We present the case of a 66-year-old Caucasian woman with a giant androgen-producing ACC (21 cm × 17 cm × 12 cm; 2100 g), without metastases, which unusually presented with an acute onset of atrial flutter and congestive heart failure. The cardiac complications observed in our case support the hypothesis that androgen excess in women is a cardiovascular risk factor. Androgen excess in women can be a rare cause of reversible dilated cardiomyopathy, therefore a comprehensive approach to the patient is essential to improve the recognition of androgen-secreting ACC. The atrial flutter was remitted after initiation of drug treatment during admission. The severe heart failure was totally remitted at 6 mo after radical open surgery to remove the giant ACC.

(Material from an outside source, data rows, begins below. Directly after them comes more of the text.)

-- ==== Sys2Proof/Machine/Ops.lean ====
section
/-! DEFINITION. Ops: translation, the reads and writes of a thread or a unit, taking an exception and returning from one. -/

namespace Sys2Proof.Machine

open Sys2Proof

/-! ### What an instruction's execution in one lane comes to -/

/-- The ways an instruction ends for one lane. -/
inductive Res where
  /-- It completes; the next address is the following word. -/
  | next (s : State)
  /-- It transfers control (R150). -/
  | jump (s : State) (dst : Nat)
  /-- It goes on at an address without leaving a frame: a call, a loop's start. -/
  | enter (s : State) (dst : Nat)
  /-- It arrives at an address by sequential flow (R147). -/
  | arrive (s : State) (at_ : Nat)
  /-- It resumes at an address, and takes the back edge of a frame that ends there, or leaves frames (R147, R150). -/
  | resume (s : State) (at_ : Nat)
  /-- It raises a cause with a trapval; `after`: trappc is the following word (R88). -/
  | trap (s : State) (cause : Nat) (val : DWord) (after : Bool)
  /-- It consumes poison (R357). -/
  | consume (s : State)
  /-- It has no effect yet and is issued again when its wait ends. -/
  | wait (s : State) (w : Wait)
  /-- The lane's status says what it is doing; the program counter stays. -/
  | stay (s : State)
  /-- The lane's status says what it is doing; the program counter is past the instruction. -/
  | past (s : State)

/-- A cause for which the manual names no trapval: a free value (log entry 2), one for both copies of a lane pair. -/
def trapFree (s : State) (cause : Nat) : Res :=
  if s.cur.sh then .trap s cause (s.thr { s.cur with sh := false }).trapval false
  else let (v, s') := s.fresh; .trap s' cause v false

/-- A cause with its trapval. -/
def trapAt (s : State) (cause val : Nat) : Res := .trap s cause (BitVec.ofNat 64 val) false

/-! ### Reads that an instruction or a unit needs before it can act -/

/-- Who translates: the owner of the access, its core, its context and privilege, and its path. -/
structure Space where
  owner : Owner
  core : CoreId
  ctx : Nat
  sys : Bool
  path : Nat
  tag : BitVec 16 := 0
  gnum : BitVec 64 := 0
deriving DecidableEq, Repr

inductive SRes where
  | ok (s : State) (bs : List (Byte × Bool))
  | fault (cause : Nat)
  | wait (s : State)

def State.syncGet (s : State) (o : Owner) (a : Nat) : Option (Byte × Bool) :=
  (s.syncBuf.find? fun e => e.1 == o && e.2.1 == a).map (·.2.2)

/-- A read of `n` bytes at one holder: at once where the holder is on this package and its hold admits it; else the
bytes that a packet has brought; else the packet leaves, and the work waits. -/
def State.syncRead (s : State) (sp : Space) (r : Route) (fa n : Nat) : SRes :=
  let as := (List.range n).map (fa + ·)
  match s.syncFail.find? fun e => e.1 == sp.owner && e.2.1 == fa with
  | some e => .fault e.2.2
  | none =>
    let got := as.filterMap (s.syncGet sp.owner)
    if got.length = n then .ok s got
    else
      let packet : SRes :=
        if (s.accs.any fun e => e.2.owner == sp.owner && e.2.kind == .sync && e.2.fa == fa) then .wait s
        else .wait (s.sendAcc { owner := sp.owner, core := sp.core, path := sp.path, kind := .sync, fa, len := n
                                tag := sp.tag, gnum := sp.gnum } r).1
      match s.local? r.origin with
      | none => packet
      | some j => match s.ownRoute j fa r.len with
        | none => packet
        | some q =>
          let home := match s.homeRoute sp.core.die fa with | some h => h.origin | none => r.origin
          if s.dramWaits (Route.physical q fa) then .wait s
          else if !s.inStand r.origin || View.covered (s.view sp.core sp.path) (s.appliedAt j q) home then
            .ok (if s.inStand r.origin then s.merge sp.core sp.path (s.appliedAt j q) else s) (s.bytesAt (Route.physical q fa) n)
          else .wait s

/-! ### Translation (R308-R312) -/

inductive XRes where
  | ok (s : State) (fa : Nat)
  | miss (s : State) (level : Nat)
  | fault (cause : Nat)
  | poison
  | wait (s : State)

/-- R309: a malformed entry at a level. -/
def malformed (e lv : Nat) : Bool :=
  bits e 9 7 != 0 || bits e 2 3 != 0 || (!bit e 1 && bits e 5 4 != 0) || (bit e 1 && lv == 0) || (!bit e 1 && lv == 2)
    || (bit e 1 && lv == 1 && bits e 16 13 != 0)

def vaIndex (va lv : Nat) : Nat := if lv = 0 then bits va 42 13 else if lv = 1 then bits va 29 13 else bits va 16 13

inductive WRes where
  | leaf (s : State) (e : TlbE)
  | miss (s : State) (level : Nat)
  | fault (cause : Nat)
  | poison
  | wait (s : State)

/-- What reads have brought to some work, or failed to, is forgotten: the work is over. -/
def State.dropSync (s : State) (o : Owner) : State :=
  { s with syncBuf := s.syncBuf.filter (fun e => e.1 != o), syncFail := s.syncFail.filter fun e => e.1 != o }

/-- A walk that has ended keeps nothing of an entry it has read: the next walk reads it again (R311). -/
def State.dropWalk (s : State) (o : Owner) (a : Nat) : State :=
  { s with syncBuf := s.syncBuf.filter fun e => !(e.1 == o && decide (a ≤ e.2.1) && decide (e.2.1 < a + 8)) }
def WRes.dropWalk (o : Owner) (a : Nat) : WRes → WRes
  | .leaf s e => .leaf (s.dropWalk o a) e
  | .miss s lv => .miss (s.dropWalk o a) lv
  | r => r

Radical open surgery to remove a giant androgen-producing ACC was the first-line treatment to cure the excess of androgen, which determined the total remission of cardiac complications at 6 mo after surgery in the women of this case report.
Core Tip: We report one of the largest sized (21 cm × 17 cm × 12 cm; 2100 g), nonmetastasizing, androgen-producing but clinically paucisymptomatic adrenocortical carcinoma masses, which led to the admission of a 66-year-old Caucasian for cardiac complications (atrial flutter and severe heart failure) due to androgen excess. Androgen excess in women can be a rare cause of reversible dilated cardiomyopathy.